[Provided records Boundary: Start]

/-- `n` bits of the field [24:3] of format K from its bit `lo` upwards (R52). -/
def subK (w : Word) (lo n : Nat) : BitVec n := BitVec.ofNat n ((fld w 3 22).toNat / 2 ^ lo)

/-- A res0 field must be zero (R4). -/
def res0 {α : Type} (c : Bool) (x : Except DecodeError α) : Except DecodeError α :=
  if c then x else .error .res0

/-- The scalar B code of a value (Table 2.5), its literal being the next word. -/
def SB.ofCode (c : BitVec 8) (lit : Word) : Option SB :=
  if c.toNat < 0x60 then some (.sreg (c.setWidth 7))
  else if c = 0xFE then some .zero
  else if c = 0xFF then some (.lit lit)
  else none

/-- The vector B code of a value (Table 2.5). -/
def VB.ofCode (c : BitVec 8) (lit : Word) : Option VB :=
  if c.toNat < 0x80 then some (.vreg (c.setWidth 7))
  else if c.toNat < 0xE0 then some (.bcast (c.setWidth 7))
  else if c = 0xFE then some .zero
  else if c = 0xFF then some (.lit lit)
  else none

/-- The mask B code of a value (R134). -/
def MB.ofCode (c : BitVec 8) (lit : Word) : Option MB :=
  if c.toNat < 0x20 then some (.tri (c.setWidth 5))
  else if c = 0xFE then some .zero
  else if c = 0xFF then some (.lit lit)
  else none

/-- The B code of a scalar operand (Table 2.5). -/
def SB.code : SB → BitVec 8
  | .sreg k => k.setWidth 8
  | .zero => 0xFE
  | .lit _ => 0xFF

/-- The B code of a vector operand (Table 2.5): a broadcast is 0x80 + k. -/
def VB.code : VB → BitVec 8
  | .vreg k => k.setWidth 8
  | .bcast k => k.setWidth 8 + 0x80
  | .zero => 0xFE
  | .lit _ => 0xFF

/-- The B code of a mask operand (R134). -/
def MB.code : MB → BitVec 8
  | .tri k => k.setWidth 8
  | .zero => 0xFE
  | .lit _ => 0xFF

/-- The literal word of an operand, 0 where it has none. -/
def SB.word : SB → Word
  | .lit w => w
  | .sreg _ => 0
  | .zero => 0

/-- The literal word of an operand, 0 where it has none. -/
def VB.word : VB → Word
  | .lit w => w
  | .vreg _ => 0
  | .bcast _ => 0
  | .zero => 0

/-- The literal word of an operand, 0 where it has none. -/
def MB.word : MB → Word
  | .lit w => w
  | .tri _ => 0
  | .zero => 0

/-- Continue with the scalar B code of bits [10:3]. -/
def decSB {α : Type} (w lit : Word) (k : SB → Except DecodeError α) : Except DecodeError α :=
  match SB.ofCode (fB w) lit with
  | some b => k b
  | none => .error .bCode

/-- Continue with the vector B code of bits [10:3]. -/
def decVB {α : Type} (w lit : Word) (k : VB → Except DecodeError α) : Except DecodeError α :=
  match VB.ofCode (fB w) lit with
  | some b => k b
  | none => .error .bCode

/-- Continue with the mask B code of bits [10:3]. -/
def decMB {α : Type} (w lit : Word) (k : MB → Except DecodeError α) : Except DecodeError α :=
  match MB.ofCode (fB w) lit with
  | some b => k b
  | none => .error .bCode

/-- Major 0x00 of Table 2.8. -/
def decMaj00 (w _lit : Word) : Except DecodeError Instr :=
  match (fF w).toNat with
  | 0 => res0 (fD w == 0 && fDisp w == 0) (.ok (.nop))
  | 1 => res0 (fD w == 0 && fDisp w == 0) (.ok (.exit))
  | 2 => res0 (subK w 0 5 == 0) (.ok (.yield (subK w 19 3) (subK w 12 7) (subK w 5 7)))
  | 3 => res0 (subK w 0 2 == 0) (.ok (.waitc (subK w 17 5) (subK w 12 5) (subK w 7 5) (subK w 2 5)))
  | 4 => res0 (fD w == 0 && fDisp w == 0) (.ok (.bar))
  | 5 => res0 (fD w == 0 && fDisp w == 0) (.ok (.cbar))
  | 6 => res0 (fDisp w == 0) (.ok (.trap (fD w)))
  | _ => res0 (fDisp w == 0) (.ok (.sys (fD w)))

/-- Major 0x01 of Table 2.8. -/
def decMaj01 (w _lit : Word) : Except DecodeError Instr :=
  match (fF w).toNat with
  | 0 => res0 (fD w == 0) (.ok (.bra (fDisp w)))
  | 1 => .ok (.bz (fD w) (fDisp w))
  | 2 => .ok (.bnz (fD w) (fDisp w))
  | 3 => .ok (.bzm (fD w) (fDisp w))
  | 4 => .ok (.bnzm (fD w) (fDisp w))
  | 5 => .ok (.brd (fD w) (fDisp w))
  | 6 => res0 (fD w == 0 && fDisp w == 0) (.ok (.join))
  | _ => .error .unassigned

/-- Major 0x02 of Table 2.8. -/
def decMaj02 (w _lit : Word) : Except DecodeError Instr :=
  match (fF w).toNat with
  | 0 => res0 (fD w == 0) (.ok (.call (fDisp w)))
  | 1 => res0 (fDisp w == 0) (.ok (.calli (fD w)))
  | 2 => res0 (fDisp w == 0) (.ok (.ret (fD w)))
  | 3 => res0 (fDisp w == 0) (.ok (.jmpi (fD w)))
  | 4 => .ok (.loop (fD w) (fDisp w))
  | _ => .error .unassigned

/-- Major 0x03 of Table 2.8. -/
def decMaj03 (w lit : Word) : Except DecodeError Instr :=
  match (fF w).toNat with
  | 0 => decSB w lit fun b => .ok (.sadd (fD w) (fA w) b)
  | 1 => decSB w lit fun b => .ok (.ssub (fD w) (fA w) b)
  | 2 => decSB w lit fun b => .ok (.smul (fD w) (fA w) b)
  | 3 => decSB w lit fun b => .ok (.smulh (fD w) (fA w) b)
  | 4 => decSB w lit fun b => .ok (.sand (fD w) (fA w) b)
  | 5 => decSB w lit fun b => .ok (.sor (fD w) (fA w) b)
  | 6 => decSB w lit fun b => .ok (.sxor (fD w) (fA w) b)
  | _ => res0 (fA w == 0) (decSB w lit fun b => .ok (.smov (fD w) b))

/-- Major 0x04 of Table 2.8. -/
def decMaj04 (w _lit : Word) : Except DecodeError Instr :=
  match (fF w).toNat with
  | 0 => .ok (.saddI (fD w) (fA w) (fB w))
  | 1 => .ok (.ssubI (fD w) (fA w) (fB w))
  | 2 => .ok (.smulI (fD w) (fA w) (fB w))
  | 3 => .ok (.smulhI (fD w) (fA w) (fB w))
  | 4 => .ok (.sandI (fD w) (fA w) (fB w))
  | 5 => .ok (.sorI (fD w) (fA w) (fB w))
  | 6 => .ok (.sxorI (fD w) (fA w) (fB w))
  | _ => res0 (fA w == 0) (.ok (.smovI (fD w) (fB w)))

/-- Major 0x05 of Table 2.8. -/
def decMaj05 (w lit : Word) : Except DecodeError Instr :=
  match (fF w).toNat with
  | 0 => decSB w lit fun b => .ok (.sshl (fD w) (fA w) b)
  | 1 => decSB w lit fun b => .ok (.sshr (fD w) (fA w) b)
  | 2 => decSB w lit fun b => .ok (.ssra (fD w) (fA w) b)
  | 3 => decSB w lit fun b => .ok (.smin (fD w) (fA w) b)
  | 4 => decSB w lit fun b => .ok (.smax (fD w) (fA w) b)
  | 5 => decSB w lit fun b => .ok (.sadd64 (fD w) (fA w) b)
  | 6 => decSB w lit fun b => .ok (.ssub64 (fD w) (fA w) b)
  | _ => decSB w lit fun b => .ok (.ssel (fD w) (fA w) b)

/-- Major 0x06 of Table 2.8. -/
def decMaj06 (w _lit : Word) : Except DecodeError Instr :=
  match (fF w).toNat with
  | 0 => .ok (.sshlI (fD w) (fA w) (fB w))
  | 1 => .ok (.sshrI (fD w) (fA w) (fB w))
  | 2 => .ok (.ssraI (fD w) (fA w) (fB w))
  | 3 => .ok (.sminI (fD w) (fA w) (fB w))
  | 4 => .ok (.smaxI (fD w) (fA w) (fB w))
  | 5 => .ok (.sadd64I (fD w) (fA w) (fB w))
  | 6 => .ok (.ssub64I (fD w) (fA w) (fB w))
  | _ => .error .unassigned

[Provided records Boundary: End]

Task requirements: Your job is to print exactly the lines that run from the top of the entries through the line with "if c then x else .error .res0", and no others.

Written solution:
/-- `n` bits of the field [24:3] of format K from its bit `lo` upwards (R52). -/
def subK (w : Word) (lo n : Nat) : BitVec n := BitVec.ofNat n ((fld w 3 22).toNat / 2 ^ lo)

/-- A res0 field must be zero (R4). -/
def res0 {α : Type} (c : Bool) (x : Except DecodeError α) : Except DecodeError α :=
  if c then x else .error .res0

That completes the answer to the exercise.